In the context of the Ess-Net, we identify this system overlapping as the effective Data Warehouse (DW) in which we are able to store statistical information of several statistical domains for supporting any analysis for strategic NSI’s or European decisions related to statistics. This identifies a new possible approach to statistical production based on a DW architecture; we define this specific approach as Statistical-Data Warehouse (S-DWH).
In a S-DWH the main purpose is to integrate and store data generated as a result of an organization's activities from different production departments, with the aim of optimizing the supply chain or carry out marketing strategies.
“The stovepipe model is the outcome of a historic process in which statistics in individual domains have developed independently.

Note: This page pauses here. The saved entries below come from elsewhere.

-- ==== Sys2Proof/Machine/Sched.lean ====
section
/-! DEFINITION. Scheduled access (chapter 7): the fetch and the preparation of contexts, the end of a stitch and its
score, and the commands of clients. -/

namespace Sys2Proof.Machine

/-! ### Residency (R230, R231) -/

/-- A context enters the resident store, or is the most recently prepared; the entry taken is the least recently
prepared one that is not pinned. Whether there was room. (DEDUCED: log 55.) -/
def State.makeResident (s : State) (c : Nat) : Bool × State :=
  let l := s.sched.resident.filter (· != c)
  if l.length < 1024 then (true, { s with sched := { s.sched with resident := l ++ [c] } })
  else
    match l.find? fun x => !s.sched.pinned.contains x with
    | some x => (true, { s with sched := { s.sched with resident := l.filter (· != x) ++ [c] } })
    | none => (false, s)

/-- The configuration that a client's context shows: one written while the context is pinned waits for its next fetch
(R229). (DEDUCED: log 55; DESIGN CHOICE: log 118.) -/
def State.shownContext (s : State) (c : Nat) : Bytes :=
  match Table.find s.sched.staged c with
  | some b =>
    let old := s.context c
    b.take 2 ++ le 1 (withBits (withBits (num b 2 1) 2 1 (s.clientState c)) 4 3 (s.clientLevel c)) ++ slice b 3 17 ++ old.drop 20
  | none => s.context c

/-- A configuration that waits comes into force. (DEDUCED: log 55.) -/
def State.takeStaged (s : State) (c : Nat) : State :=
  match Table.find s.sched.staged c with
  | some _ =>
    let s := s.setContext c (s.shownContext c)
    { s with sched := { s.sched with staged := Table.drop s.sched.staged c } }
  | none => s

/-- The resident copy of a context is lost: it is fetched again, and the occurrences whose stitches needed it are not
scored (R542). (DEDUCED: log 120.) -/
def State.loseCopy (s : State) (c occurrence : Nat) : State :=
  let s := s.modRadio (s.clientRadio c) fun r => { r with
    windows := r.windows.map fun w => if w.client = c then { w with unscored := true } else w }
  { s with sched := { s.sched with spoiled := s.sched.spoiled.filter (· != (c, occurrence)) ++ [(c, occurrence)] } }

/-- CONTEXT_FETCH: three stitch lengths before the stitch, the context is fetched and pinned. `trouble` is what goes
wrong in the context store (R542). (DEDUCED: log 55; DESIGN CHOICE: log 119.) -/
def execContextFetch (client occurrence : Nat) (trouble : UnitFault) (s : State) : Host.Outcome State Fault Refusal :=
  .next (
    let start := s.nominalStart client occurrence
    if !s.served client || s.sched.pinned.contains client || decide (start < (s.netNs : Int)) then s
    else
      let s := (s.reach (start - 3 * (s.stitchNs client : Int)).toNat).takeStaged client
      let s := match trouble with
        | .corrected row => s.sramError row false
        | .uncorrectable row => (s.sramError row true).loseCopy client occurrence
        | _ => s
      let (kept, s) := s.makeResident client
      if kept then { s with sched := { s.sched with pinned := s.sched.pinned ++ [client] } } else s)

/-- STITCH_PREPARE: one stitch length before the stitch, the window is placed, or the occurrence is skipped. -/
def execStitchPrepare (client occurrence : Nat) (s : State) : Host.Outcome State Fault Refusal :=
  .next (
    let n := s.clientRadio client
    let start := s.nominalStart client occurrence
    if !s.served client || ((s.radio n).windows.any fun w => w.client == client)
        || decide (start < (s.netNs : Int)) then s
    else
      let s := s.reach (start - (s.stitchNs client : Int)).toNat
      if s.sched.resident.contains client then
        let s := (s.makeResident client).2
        let s := if s.sched.pinned.contains client then s else { s with sched := { s.sched with pinned := s.sched.pinned ++ [client] } }
        let w := s.planWindow client occurrence
        let s := { s with sched := { s.sched with spoiled := s.sched.spoiled.filter (· != (client, occurrence)) } }
        s.modRadio n fun r => { r with windows := r.windows ++ [w] }
      else (s.bump (Reg.schedCnt n 5)).modRadio n fun r => { r with skipped := r.skipped + 1 })

/-- CTX_LATE: the end of a second in which ctx_late advanced. -/
def execCtxLate (radio : Nat) (s : State) : Host.Outcome State Fault Refusal :=
  .next (
    let k := (s.radio radio).skipped
    if k = 0 then s
    else
      let s := s.reachElapsed (1000000000 + 1000000000 * s.elapsedSecond)
      let s := s.modRadio radio fun r => { r with skipped := 0 }
      s.raise 0x1402 1 (le 1 radio ++ le 2 k))

/-! ### The end of a stitch (R239) -/

/-- An occurrence scored. (DEDUCED: log 58.) -/
def State.score (s : State) (n : Nat) (w : Window) : State :=
  if !s.clientValid w.client || s.clientState w.client == 3 then s
  else
    match w.heard with
    | some x => s.heard w.client x
    | none =>
      if w.sighted then s.bump (Reg.schedCnt n 3)
      else if w.unscored then s.bump (Reg.schedCnt n 4)
      else s.missed w.client

/-- What still decides the score of an occurrence: a reception of its channel that decodes, the client's frame in the
air, an acknowledgement window. (DEDUCED: log 58.) -/
def State.stitchBusy (s : State) (n : Nat) (w : Window) : Bool :=
  ((s.receptionsOn n).any fun e => onChannel e.2.detection w.chan && [2, 3].contains (s.laneState e.1)) || w.ackOf.isSome
    || (match (s.radio n).tx, s.clientQueue w.client with
      | some t, f :: _ => t.frame == f.id * 4 && t.phase != .tail
      | _, _ => false)

/-- STITCH_END: the stitch ends and the occurrence is scored. (DEDUCED: log 58.) -/
def execStitchEnd (radio : Nat) (s : State) : Host.Outcome State Fault Refusal :=
  .next (match (s.radio radio).windows.find? fun w => w.opened && w.closed with
    | none => s
    | some w =>
      if s.stitchBusy radio w then s
      else
        let s := s.reach w.stitchEnd.toNat
        let s := s.modRadio radio fun r => { r with windows := r.windows.filter fun x => x.client != w.client }
        s.score radio w)

/-- CONTEXT_WRITE_BACK: the context is written back and unpinned after its stitch. -/
def execContextWriteBack (client : Nat) (s : State) : Host.Outcome State Fault Refusal :=
  .next (
    if s.sched.pinned.contains client && !((s.radio (s.clientRadio client)).windows.any fun w => w.client == client) then
      { s with sched := { s.sched with pinned := s.sched.pinned.filter (· != client) } }
    else s)

/-! ### CLIENT_WRITE (R225 to R229, R242) -/

/-- The ranges of Table 7-1, and R225 to R227, on the configuration of a valid client. -/
def State.fieldsOk (s : State) (b : Bytes) : Bool :=
  let n := bits (num b 3 1) 1 0
  let ch := num b 4 2
  let len := num b 7 1
  let start := num b 8 3
  decide (num b 0 2 ≤ 0xFFFD) && !bit (num b 2 1) 7 && bits (num b 3 1) 7 5 == 0 && decide (n ≤ 2)
    && bits (num b 3 1) 4 2 != 0
    && !bit ch 0 && bits ch 15 14 == 0 && chanRadio ch == n && !chanFilet ch
    && bits (num b 6 1) 7 6 == 0 && (!chanNarrow ch || num b 6 1 == 0)
    && decide (10 ≤ len) && decide (len ≤ 160)
    && decide ((start + len) * 250 ≤ s.fld (Reg.schedPat n) 15 0 * 1000)
    && decide (1 ≤ num b 11 1) && decide (num b 11 1 ≤ 8) && decide (num b 12 2 ≤ 10000)
    && decide (10 ≤ num b 14 2) && decide (num b 14 2 ≤ 2000) && decide (num b 16 2 ≤ 20000) && num b 18 2 == 0
    && decide (num b 16 2 * 1000 + s.syncNs ch ≤ 125000 * len)

/-- Whether a stitch widened by 1 ms on each side meets another, cyclically in a pattern of `p` units of 250 µs. -/
def stitchesMeet (p o len o' len' : Nat) : Bool :=
  let d := (o' + p - o % p) % p
  decide (d < len + 4) || decide (p - d < len' + 4)

/-- The holder that refuses a client's address or stitch (R227). -/
def State.clientHolder (s : State) (c : Nat) (b : Bytes) : Option Bytes :=
  let others := s.validClients.filter (· != c)
  match others.find? fun x => num (s.shownContext x) 0 2 == num b 0 2 with
  | some x => some (le 1 0 ++ le 2 x)
  | none =>
    match (List.range 512).find? fun q => s.peerValid q && s.peerAddress q == num b 0 2 with
    | some q => some (le 1 1 ++ le 2 q)
    | none =>
      let n := bits (num b 3 1) 1 0
      let p := s.fld (Reg.schedPat n) 15 0 * 4
      (others.find? fun x =>
        let y := s.shownContext x
        bits (num y 3 1) 1 0 == n && stitchesMeet p (num b 8 3) (num b 7 1) (num y 8 3) (num y 7 1)).map fun x => le 1 0 ++ le 2 x

/-- A client's queue emptied: its frames are given up (R229). (DEDUCED: log 56.) -/
def State.dropClientQueue (s : State) (c : Nat) : State :=
  (s.clientQueue c).foldl (fun (s : State) _ => s.endClientFrame c Status.ok 2) s

/-- A client's prepared occurrence and its pin dropped, with the lane held for it. (DEDUCED: log 56.) -/
def State.dropOccurrence (s : State) (c : Nat) : State :=
  let n := s.clientRadio c
  let s := (s.dropHold (.stitch n c)).2
  let s := s.modRadio n fun r => { r with windows := r.windows.filter fun w => w.client != c }
  { s with sched := { s.sched with
      pinned := s.sched.pinned.filter (· != c), resident := s.sched.resident.filter (· != c), staged := Table.drop s.sched.staged c } }

/-- The configuration of a client written (R229, R242, R280). -/
def State.writeClient (s : State) (c : Nat) (b : Bytes) : State :=
  let old := s.context c
  let valid := bit (num b 2 1) 0
  let fresh := !s.clientValid c || s.clientAddress c != num b 0 2
  let s := if s.clientValid c && (fresh || !valid) then s.forgetPort (0x1000 + c) else s
  let head (st level : Nat) : Bytes := b.take 2 ++ le 1 (withBits (withBits (num b 2 1) 2 1 st) 4 3 level) ++ slice b 3 17
  if !valid then
    let s := (s.dropClientQueue c).dropOccurrence c
    s.setContext c (head 0 0 ++ (if s.clientAddress c != num b 0 2 then List.replicate 44 0 else (s.context c).drop 20))
  else if fresh then
    let s := (s.dropClientQueue c).dropOccurrence c
    let s := { s with mac := { s.mac with tuned := s.mac.tuned.filter (· != c) } }
    s.setContext c (head 1 0 ++ List.replicate 44 0)
  else
    let restore := s.clientState c == 3 && bits (num b 2 1) 2 1 == 1
    let s := if restore then s.setThread c 1 3 else s
    if s.sched.pinned.contains c then { s with sched := { s.sched with staged := Table.put s.sched.staged c b } }
    else
      let st := if restore then 1 else bits (num old 2 1) 2 1
      let level := if restore then 3 else bits (num old 2 1) 4 3
      s.setContext c (head st level ++ old.drop 20)

/-- A reason of Table 21-5 that concerns the DRAM: its row spares exhausted, or a channel unused. -/
def State.dramDegraded (s : State) : Bool := s.exhausted 4 || s.flag Reg.darnSvc 14

/-- CLIENT_WRITE. -/
def clientWriteSpec : OpSpec where
  code := 0x1401
  noTxn := true
  length p := p.length == 24
  range s p := num p 0 2 < 4096 && num p 2 2 == 0 && (!bit (num p 6 1) 0 || s.fieldsOk (p.drop 4))

/-- CLIENT_WRITE writes a client's configuration. -/
def execClientWrite (c : Cmd) (p : Bytes) (s : State) : Host.Outcome State Fault Refusal :=
  .next (s.run clientWriteSpec c p fun s =>
    let b := p.drop 4
    match (if bit (num b 2 1) 0 then s.clientHolder (num p 0 2) b else none) with
    | some h => .fail Status.resourceBusy h
    | none => .done (s.writeClient (num p 0 2) b) (okUnless s.dramDegraded) [])

/-- CLIENT_READ. -/
def clientReadSpec : OpSpec where
  code := 0x1402
  length p := p.length == 2
  range _ p := num p 0 2 < 4096

/-- CLIENT_READ returns one consistent copy of a context. -/
def execClientRead (c : Cmd) (p : Bytes) (s : State) : Host.Outcome State Fault Refusal :=
  .next (s.run clientReadSpec c p fun s => .done s Status.ok (s.shownContext (num p 0 2)))

/-! ### CLIENT_SEND (R244 to R246) -/

/-- The budget of a frame with a hint of `h` ns: stitches that end within half of it (R244). -/
def State.clientBudget (s : State) (c h : Nat) : Nat :=
  let n := s.clientRadio c
  let next := s.occurrenceAt n ((s.netNs : Int) - (s.startNs c : Int) - 1) + 1
  let ends (a : Nat) : Int := s.nominalStart c (next + (a : Int)) + (s.stitchNs c : Int)
  max 1 ((List.range (s.clientRetry c)).filter fun a => decide (2 * (ends a - (s.netNs : Int)) ≤ (h : Int))).length

/-- CLIENT_SEND. -/
def clientSendSpec : OpSpec where
  code := 0x1403
  timeout := 65535
  length p := 4 ≤ p.length && p.length ≤ 4076
  range s p := num p 0 2 < 4096 && s.clientValid (num p 0 2) && num p 2 1 < 4 && (num p 3 1 == 0 || num p 3 1 == 2)
    && decide (macLength false (bit (num p 2 1) 1) (p.length - 4) ≤ familyMax (num (s.context (num p 0 2)) 4 2))

/-- CLIENT_SEND queues a downlink frame for a client. -/
def execClientSend (c : Cmd) (p : Bytes) (s : State) : Host.Outcome State Fault Refusal :=
  .next (s.run clientSendSpec c p fun s =>
    let k := num p 0 2
    if s.clientFull k then .done s Status.ok ([3] ++ List.replicate 13 0)
    else
      let (id, s) := s.newFrame
      let budget := s.clientBudget k (1000000 * (if c.timeout = 0 then 65535 else c.timeout))
      .wait (s.queueClient k { id := id, bytes := p.drop 4, macType := num p 3 1, ackReq := bit (num p 2 1) 0, secured := bit (num p 2 1) 1, budget := budget, attempts := 0, step := none })
        (.clientFrame k id) false)

end Sys2Proof.Machine
end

It has a number of advantages: the production processes are best adapted to the corresponding products; it is flexible in that it can adapt quickly to relatively minor changes in the underlying phenomena that the data describe; it is under the control of the domain manager and it results in a low-risk business architecture, as a problem in one of the production processes should normally not affect the rest of the production.” (Terminology Relating To The Implementation Of The Vision On The Production Method Of Eu Statistics)
“However, the stovepipe model also has a number of disadvantages. First, it may impose an unnecessary burden on respondents when the collection of data is conducted in an uncoordinated manner and respondents are asked for the same information more than once. Second, the stovepipe model is not well adapted to collect data on phenomena that cover multiple dimensions, such as globalisation, sustainability or climate change. Last but not least, this way of production is inefficient and costly, as it does not make use of standardisation between areas and collaboration between Member States. Redundancies and duplication of work, be it in development, in production or in dissemination processes are unavoidable in the stovepipe model. These inefficiencies and costs for the production of national data are further amplified when it comes to collecting and integrating regional data, which are indispensible for the design, monitoring and evaluation of some EU policies.” (Terminology Relating To The Implementation Of The Vision On The Production Method Of Eu Statistics)
2Augmented stovepipe model
As indicated in the previous paragraph, the stovepipe model describes the pre-dominant situation within the ESS where statistics are produced in numerous parallel processes. The adjective "augmented" indicates that the same model is reproduced and added at Eurostat level.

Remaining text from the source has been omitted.